Mendengar kata wayang memang sudah tidak asing lagi di telinga masyarakat Indonesia, khususnya masyarakat daerah Jawa dan Bali. Wayang adalah suatu karya seni yang bercitarasa tinggi. Kesenian wayang dapat disebut sebagai simbol sebuah jembatan yang menghubungkan budaya-budaya terlihat dalam penuangan unsur-unsur konsep yang ada pada cerita dan tokoh-tokoh wayang itu sendiri seperti misalnya unsur filosofis, unsur estetis dan unsur krateristiknya. Menurut R.T. Josowidagdo, wayang berarti ayang-ayang atau bayangan karena yang kita lihat adalah bayangannya pada kelir yaitu kain putih yang dibentang sebagai pentas pergelaran wayang. Jenis wayang ada bermacam-macam, diantaranya wayang purwa, wayang madya, wayang gedog, wayang golek, wayang orang dan lain-lain.

Wayang merupakan kesenian asli Indonesia yang memang sudah ada sejak jaman kerajaan dahulu. Tentu saja wayang memiliki nilai-nilai luhur yang datang dari sumber-sumber Indonesia sendiri. Dari sistem kepercayaan asli Indonesia, wayang menyerap ajaran dan nilai-nilai tentang : 1. Penghormatan kepada alam, kemudian berkembang menjadi penghormatan kepada Tuhan. 2. Penghormatan kepada Tuhan menghasilkan penghormatan kepada leluhur dan nenek moyang. 3. Penghormatan kepada pemimpin menghasilkan penghormatan kepada sifatsifat kepemimpinan/sifat-sifat atau sikap-sikap kepemimpinan yang baik,

seperti jiwa kepahlawanan, pengorbanan kepada manusia lain, sifat gotong royong dan sebagainya.

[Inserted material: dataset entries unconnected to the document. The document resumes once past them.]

@[simp] theorem State.seq_translate (d asid va : Nat) : (s.translate d asid va).2.seq = s.seq := by
  unfold State.translate
  rcases s.lookup d asid va with ⟨_ | _, seen⟩
  · exact s.seq_cacheLeaf _ _ _ _ _
  · rfl

@[simp] theorem State.seq_putLine (sl : Nat) (l : Line) : (s.putLine sl l).seq = s.seq := by
  simp only [State.putLine]
  split
  · rfl
  · split <;> rfl

@[simp] theorem State.seq_dropLine (sl asid line : Nat) : (s.dropLine sl asid line).seq = s.seq := by
  simp only [State.dropLine]
  split <;> rfl

@[simp] theorem State.seq_checkPool (d : Nat) : (s.checkPool d).seq = s.seq := by
  unfold State.checkPool
  split <;> rfl

@[simp] theorem State.seq_tellStays (sl line : Nat) : (s.tellStays sl line).seq = s.seq := by
  simp only [State.tellStays]
  split
  · rfl
  · exact State.seq_foldl _ (fun t (l : Line) => t.seq_tell (.writeBack l.asid (l.va * 128))) _ s

@[simp] theorem State.seq_addStall (place : StallAt) (asid va : Nat) (who : Waiter) (write : Bool) (inst : DWord) :
    (s.addStall place asid va who write inst).seq = s.seq := by
  simp only [State.addStall]
  split <;> rfl

@[simp] theorem State.seq_blurFrom (asid va : Nat) (bs : List Byte) : (s.blurFrom asid va bs).2.seq = s.seq := by
  induction bs generalizing s va with
  | nil => rfl
  | cons b bs ih =>
    simp only [State.blurFrom]
    split
    · exact ih _ _
    · exact ih _ _

@[simp] theorem State.seq_blur (asid va : Nat) (bs : List Byte) : (s.blur asid va bs).2.seq = s.seq := by
  unfold State.blur
  split
  · exact s.seq_blurFrom _ _ _
  · rfl

@[simp] theorem State.seq_lineBytesAt (q : Req) (l : Line) (n : Nat) : (s.lineBytesAt q l n).2.seq = s.seq :=
  s.seq_blur _ _ _

@[simp] theorem State.seq_tellLocal (pa n : Nat) : (s.tellLocal pa n).seq = s.seq := by
  refine State.seq_foldl _ (fun t c => ?_) _ s
  split
  · exact t.seq_tellHome _ _
  · rfl

@[simp] theorem State.seq_localPatch (pa : Nat) (bs : List Byte) : (s.localPatch pa bs).seq = s.seq := by
  simp only [State.localPatch]
  split <;> simp

@[simp] theorem State.seq_clearSpill (sl : Nat) (p : Spill) : (s.clearSpill sl p).seq = s.seq := by
  simp [State.clearSpill]

end unstamped

/-! ## A line leaves its slice -/

theorem State.seq_assignFrame {s t : State} {sl : Nat} {l : Line} {level : Nat} {e : DWord} {pa f : Nat}
    (h : s.assignFrame sl l level e pa = some (f, t)) : t.seq = s.seq := by
  simp only [State.assignFrame] at h
  split at h
  · cases h
  · cases h
    simp

theorem State.seq_evict {s t : State} {sl : Nat} {l : Line} {how : Leave} (h : s.evict sl l how = some t) :
    t.seq = s.seq := by
  unfold State.evict at h
  split at h
  · cases h; simp
  · cases h; simp
  · cases h
  · split at h
    next hf =>
      cases h
      simp [State.seq_assignFrame hf]
    next =>
      simp only at h
      split at h
      · cases h; simp
      · cases h

theorem State.seq_makeRoom {s t : State} {sl line : Nat} (h : s.makeRoom sl line = some t) : t.seq = s.seq := by
  simp only [State.makeRoom] at h
  split at h
  · cases h; rfl
  · split at h
    · exact State.seq_evict h
    · cases h

/-! ## Operations that take stamps -/

section stamped

variable (s : State)

theorem State.seq_le_sendWake (sl : Nat) (e : MonEntry) (status : Nat) : s.seq ≤ (s.sendWake sl e status).seq :=
  s.seq.le_succ

theorem State.seq_le_endAside (sl : Nat) (e : MonEntry) (status : Nat) : s.seq ≤ (s.endAside sl e status).seq :=
  State.seq_le_sendWake (s.setSlice sl _) sl { e with fired := some status } status

theorem State.seq_le_raiseFault (who : Waiter) (asid va : Nat) (c : DFault) (why : Absence) (write : Bool) :
    s.seq ≤ (s.raiseFault who asid va c why write).2.seq := s.seq.le_succ

theorem State.seq_le_allocate (sl : Nat) (l : Line) : s.seq ≤ (s.allocate sl l).2.seq := by
  simp only [State.allocate]
  split
  next => simp
  next t hr =>
    have ht : t.seq = s.seq := (State.seq_makeRoom hr).trans (s.seq_tellStays sl l.va)
    exact ht ▸ t.seq.le_succ

theorem State.seq_le_fill (sl : Nat) (q : Req) : s.seq ≤ (s.fill sl q).2.seq := by
  simp only [State.fill]
  rcases ht : s.translate (s.dieOfSlice sl) (tagAsid q.asid q.va) (q.va / 128 * 128) with ⟨_ | _, t⟩
  all_goals have h := State.seq_of_eq ht (s.seq_translate _ _ _)
  · rw [← h]
    dsimp only
    split_ifs <;> simp [State.seq_le_allocate]
  · exact h.ge

theorem State.seq_le_access (q : Req) : s.seq ≤ (s.access q).2.seq := by
  simp only [State.access]
  split
  · exact le_rfl
  split
  · exact le_rfl
  rcases hd : s.homeDie q.core (tagAsid q.asid q.va) q.va with ⟨d, t⟩
  have h := State.seq_of_eq hd (s.seq_homeDie _ _ _)
  dsimp only
  split
  · split
    · exact h.ge
    · split
      · exact h.ge
      · rw [State.seq_putLine, State.seq_stamp]
        omega
  · exact h.ge.trans (t.seq_le_fill _ q)

theorem State.seq_le_endEntries (sl status : Nat) (ends : MonEntry → Bool) :
    s.seq ≤ (s.endEntries sl status ends).seq :=
  State.seq_le_foldl _ (fun t _ => t.seq_le_sendWake _ _ _) _ (s.setSlice sl _)

/-- The spilled records that end: each is cleared, and its wake sent. -/
theorem State.seq_le_clearSpills (sl status : Nat) (ps : List Spill) :
    s.seq ≤ (ps.foldl (fun s p => (s.clearSpill sl p).endAside sl p.entry status) s).seq :=
  State.seq_le_foldl _ (fun t p => (t.seq_clearSpill sl p).ge.trans (State.seq_le_endAside _ _ _ _)) _ s

theorem State.seq_le_walk (sl : Nat) (ends : MonEntry → Bool) : s.seq ≤ (s.walk sl ends).seq :=
  (State.seq_le_clearSpills (s.setSlice sl _) sl 0 _).trans (State.seq_le_clearSpills _ sl 1 _)

theorem State.seq_le_reevaluate (sl : Nat) (l : Line) (lo n : Nat) : s.seq ≤ (s.reevaluate sl l lo n).seq := by
  have hblur := (s.seq_blur l.asid (l.va * 128) l.data).ge
  simp only [State.reevaluate]
  split
  · exact hblur.trans ((State.seq_le_endEntries _ _ _ _).trans (State.seq_le_walk _ _ _))
  · exact hblur.trans (State.seq_le_endEntries _ _ _ _)

theorem State.seq_le_writeLine (sl : Nat) (l : Line) (lo : Nat) (bs : List Byte) :
    s.seq ≤ (s.writeLine sl l lo bs).seq := by
  refine le_trans ?_ (State.seq_le_reevaluate _ _ _ _ _)
  simp

theorem State.seq_le_askPeer (q : Req) (node : BitVec 22) (acc : PeerAcc) (obs : BitVec 5) :
    s.seq ≤ (s.askPeer q node acc obs).2.seq := by
  unfold State.askPeer
  split
  · split <;> exact le_rfl
  · split
    · exact le_rfl
    · exact s.seq.le_succ

theorem State.seq_le_peerAccess (q : Req) (node : BitVec 22) (acc : PeerAcc) (obs : BitVec 5) :
    s.seq ≤ (s.peerAccess q node acc obs).2.seq := by
  unfold State.peerAccess
  rcases ha : s.askPeer q node acc obs with ⟨_ | _ | _, t⟩ <;>
    exact State.seq_le_of_eq ha (s.seq_le_askPeer _ _ _ _)

theorem State.seq_le_writeHome (q : Req) (bs : List Byte) (obs : BitVec 5) :
    s.seq ≤ (s.writeHome q bs obs).2.seq := by
  unfold State.writeHome
  rcases ha : s.access { q with w := true } with ⟨_ | _ | _ | _, t⟩
  all_goals have h := State.seq_le_of_eq ha (s.seq_le_access _)
  · exact h.trans (t.seq_le_writeLine _ _ _ _)
  · exact h.trans (t.seq_le_peerAccess _ _ _ _)
  · exact h
  · exact h

theorem State.seq_le_writePieces (q : Req) (obs : BitVec 5) (cs : List (Nat × Nat)) (bs : List Byte) :
    s.seq ≤ (s.writePieces q obs cs bs).2.seq := by
  induction cs generalizing s bs with
  | nil => exact le_rfl
  | cons c cs ih =>
    simp only [State.writePieces]
    rcases ha : s.writeHome { q with va := c.1 } (bs.take c.2) obs with ⟨_ | _ | _, t⟩
    all_goals have h := State.seq_le_of_eq ha (s.seq_le_writeHome _ _ _)
    · exact h.trans (ih t _)
    · exact h
    · exact h

/-- What an atomic at its frame leaves of the home slice's copy first (spec 12 R191): written back, and dropped. -/
def State.withoutCopy (s : State) (sl asid va pa : Nat) : State :=
  match s.findLine sl asid (va / 128) with
  | some l => (if l.dirty then s.writeFrame (pa / 128 * 128) l else s).dropLine sl asid (va / 128)
  | none => s

theorem State.seq_withoutCopy (sl asid va pa : Nat) : (s.withoutCopy sl asid va pa).seq = s.seq := by
  unfold State.withoutCopy
  split
  · rw [State.seq_dropLine]
    split <;> rfl
  · rfl

theorem State.atomFar_of_poisoned {sl asid va pa n : Nat} {new : Nat → Nat}
    (h : (s.withoutCopy sl asid va pa).mem.poisoned.get false (pa / 128) = true) :
    s.atomFar sl asid va pa n new = (.fault .ecc .other, s.withoutCopy sl asid va pa) := if_pos h

/-- An atomic at its frame: the operation acts on the frame, and the line's monitor entries are judged. -/
theorem State.atomFar_of_sound {sl asid va pa n : Nat} {new : Nat → Nat}
    (h : ¬(s.withoutCopy sl asid va pa).mem.poisoned.get false (pa / 128) = true) :
    ∃ got l v, s.atomFar sl asid va pa n new =
      (got, ((((s.withoutCopy sl asid va pa).blur asid va ((s.withoutCopy sl asid va pa).readPhys pa n)).2.soil
        asid va n).writePhys pa v).reevaluate sl l (va % 128) n) := ⟨_, _, _, if_neg h⟩

theorem State.seq_le_atomFar (sl asid va pa n : Nat) (new : Nat → Nat) :
    s.seq ≤ (s.atomFar sl asid va pa n new).2.seq := by
  have hleft := s.seq_withoutCopy sl asid va pa
  by_cases h : (s.withoutCopy sl asid va pa).mem.poisoned.get false (pa / 128) = true
  · rw [s.atomFar_of_poisoned h]
    exact hleft.ge
  · obtain ⟨got, l, v, hx⟩ := s.atomFar_of_sound (n := n) (new := new) h
    rw [hx]
    refine le_trans ?_ (State.seq_le_reevaluate _ _ _ _ _)
    rw [State.seq_writePhys, State.seq_soil, State.seq_blur]
    exact hleft.ge

theorem State.seq_le_atomHere (q : Req) (n : Nat) (new : Nat → Nat) : s.seq ≤ (s.atomHere q n new).2.2.seq := by
  simp only [State.atomHere]
  rcases hd : s.homeDie q.core (tagAsid q.asid q.va) q.va with ⟨d, t⟩
  have h := (State.seq_of_eq hd (s.seq_homeDie _ _ _)).ge
  dsimp only
  split
  next => exact h.trans (t.seq_le_atomFar _ _ _ _ _ _)
  next =>
    rcases ha : t.access { q with r := true, w := true } with ⟨_ | _ | _ | _, v⟩
    all_goals have hv := h.trans (State.seq_le_of_eq ha (t.seq_le_access _))
    · refine hv.trans (le_trans ?_ (State.seq_le_writeLine _ _ _ _ _))
      simp
    · exact hv
    · exact hv
    · exact hv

Selain fungsi hiburan yang sering kita lihat saat ini, wayang juga berperan sebagai media informasi dan media pendidikan. Wayang sebagai media pendidikan karena ditinjau dari isi cerita yang dipentaskan seringkali mengajarkan tentang nilai baik buruk dalam kehidupan manusia. Baik manusia sebagai individu atau manusia sebagai anggota masyarakat. Wayang sebagai suatu media informasi karena dapat memberikan pehaman pada suatu nilai tradisi. Selain itu dapat dipakai pula sebagai alat pendekatan bagi masyarakat untuk memahami suatu masalah dan seluk beluknya. Jika meninjau tentang fungsi wayang sebagai media hiburan, tentu saja hal ini sudah lumrah di masyarakat. Wayang sering dipakai sebagai pertunjukan di berbagai macam acara yang esensinya untuk menghibur masyarakat.

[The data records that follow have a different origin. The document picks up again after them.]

-- ==== Sys2Proof/Wire.lean ====
section
/-! DEFINITION. What reaches the block from outside in one command: the operands that are more than one word.
The complex has no model of its far side (R1); whatever the far side decides arrives in these. -/

namespace Sys2Proof

/-- The functions that can be reset or wedged on their own (glossary "Function", R109). -/
inductive Fn where
  | mover (q : Fin 4)
  | expander (q : Fin 4)
  | quantiser (q : Fin 4)
  | slice (q : Fin 4)
  | causeway (q : Fin 4)
  | translation
  | mere
  | management
deriving DecidableEq, Repr

/-- A bit error that a read meets: `dbl` = two or more bits of the word (uncorrectable), else one (R476).
`bit` is the first flipped bit of the 39, data bits first (R503). -/
structure Flip where
  site : Nat
  unit : Nat
  addr : Nat
  word : Nat
  bit : Nat
  dbl : Bool
deriving DecidableEq, Repr

/-- What the surroundings supply to a step that reads memory: the host's answers for the host aperture (R272),
the host addresses whose access it answers with an error, and the bit errors met. -/
structure Env where
  host : List Host.Cell
  hostErr : List Nat
  flips : List Flip
deriving DecidableEq, Repr

/-- No host answer, no error. -/
def Env.quiet : Env := { host := [], hostErr := [], flips := [] }

/-- What EXTEST captures from the pins, and what is shifted in to be driven (R75). -/
structure ExtestScan where
  captured : List Bool
  drive : List Bool
deriving DecidableEq, Repr

/-- What training finds of a stack: its capacity, and the results at 3.2, 5.0 and 6.4 Gb/s (R97). -/
structure StackFound where
  capGiB : Nat
  results : List Word32
deriving DecidableEq, Repr

/-- A level that DFI_PHYUPD_REQ of a stack takes (R50). -/
structure PhyupdReq where
  stack : Fin 24
  level : Bool
deriving DecidableEq, Repr

/-- The outcome of a Causeway training attempt (R416, R417). -/
structure PortTrain where
  ok : Bool
  farPort : BitVec 5
  farId : BitVec 10
  farValid : Bool
  farEnc : Bool
  tlink : Word32
deriving DecidableEq, Repr

/-- A return beat at the host boundary ("Return lanes"). -/
structure RtnBeat where
  kind : BitVec 3
  core : BitVec 4
  sel : BitVec 8
  addr : BitVec 26
  len : BitVec 10
  be : Word64
  data : BitVec 4096
deriving DecidableEq, Repr

/-- The counted content of a heartbeat (R464). -/
structure Heartbeat where
  seq : Word32
  epoch : Word32
  role : BitVec 2
  sync : BitVec 2
  health : BitVec 8
  device : BitVec 10
  service : BitVec 10
  lag : Word64
  /-- The pair's parameters and the stack capacities of the sender agree with the receiver's (R459). -/
  paramsEqual : Bool
deriving DecidableEq, Repr

/-- A temperature reading of an island (R511), signed °C. -/
structure TempReading where
  island : Nat
  temp : Int
deriving DecidableEq, Repr

/-- A path-delay monitor's delay, or an oscillator's frequency by island code (R514). -/
inductive MonReading where
  | monitor (m : Nat) (delay : Nat)
  | oscillator (island : Nat) (freq : Nat)
deriving DecidableEq, Repr

/-- Hexob's power estimate of one 100 µs interval, in W: the average of the last 1 ms, of the last 10 ms, and
the eight classes (R507, R513). -/
structure PowerReading where
  p1 : Nat
  avg10 : Nat
  classes : List Nat
deriving DecidableEq, Repr

/-- One item of mirror traffic as the mirror receives it (R460). -/
inductive MirrorItem where
  | job (job : Nat) (res : Option (List Nat))
  | ring (ring : Nat) (body : Option (BitVec 128)) (job : Nat)
  | ringStatus (ring : Nat) (w0 w1 : Word64)
  | stream (idx : Nat) (body : Option (BitVec 128)) (job : Nat)
  | context (idx : Nat) (ctx : BitVec 512)
  | range (entry : Nat) (body : Option (BitVec 256))
  | paged (root : BitVec 42) (enable : Bool) (key : BitVec 4)
  | window (w : Nat) (body : Option (BitVec 256)) (job : Nat)
  | mereAlloc (page : Nat) (pages : Nat) (job : Nat) (firstCore coreCount perm : Nat)
  | mereFree (page : Nat)
  | binding (core engine : Nat) (body : Option (BitVec 256))
  | history (core engine row : Nat) (slots : List (Word32 × Bool))
  | stackWrite (pa : Nat) (key : BitVec 4) (data : List Byte)
  | mereWrite (addr : Nat) (data : List Byte)
deriving DecidableEq, Repr

end Sys2Proof
end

Melihat fungsi wayang sebagai media hiburan, media pendidikan sekaligus media informasi, maka sekiranya wayang dapat menjadi suatu media dalam penyampaian informasi tentang penyakit hepatitis B di masyarakat. Bentuk penyampaian informasi tersebut seperti penyuluhan, hanya saja dikemas lebih menarik dan atraktif. Wayang masa kini tidak melulu berbentuk tokoh-tokoh cerita masa lalu, namun sudah dikemas sesuai dengan zaman modern saat ini. Seperti wayang yang berbentuk anak-anak sekolahan dan sebagainya yang tergantung dari cerita yang dipentaskan. Wayang yang digunakan untuk media informasi tentang hepatitis B ini akan sangat baik jika disesuaikan dengan kehidupan masyarakat masa kini sehingga akan lebih mudah dimengerti. Bahasa yang digunakan juga harus bahasa sehari-hari yang mudah dipahami. Sasarannya adalah semua umur dan bukan hanya dari kalangan pedesaan namun juga perkotaan. Dalam penyampaian informasi ini tentunya dibutuhkan pemahaman para dalang tentang hepatitis B. Maka dari itu, dalam hal ini diperlukan keterlibatan para praktisi kesehatan. Merekalah yang sebelumnya akan mengedukasi si dalam tentang penyakit hepatitis B ini. Mengingat dalang tidak berlatar belakang pendidikan kesehatan, materi yang disampaikan hanya bersifat

superfisial. Hal-hal yang diberikan seperti faktor resiko, pencegahan dan gejalagejala awal. Selanjutnya bagaimana cerita yang dipentaskan akan diatur oleh sang dalang. Jalan cerita disesuaikan dengan kreativitas dalang. Tentunya tujuan utamanya adalah agar pesan tersampaikan dengan baik kepada masyarakat.

Metode penyampaian informasi tentang penyakit hepatitis B melalui wayang diharapkan dapat diterapkan di seluruh daerah di Indonesia. Dengan tampilan wayang yang menarik dan atraktif ini hendaknya mampu menarik minat masyarakat banyak. Tidak hanya mementingkan kuantitas, yang lebih penting adalah kualitas dimana diharapkan masyarakat mengerti dan bisa aware terhadap bahaya hepatitis B. Esensi dari metode ini adalah sebagai upaya preventif terhadap penyebaran penyakit hepatitis B. Seperti kalimat yang sudah sering kita dengar bahwa mencegah memang lebih baik daripada mengobati.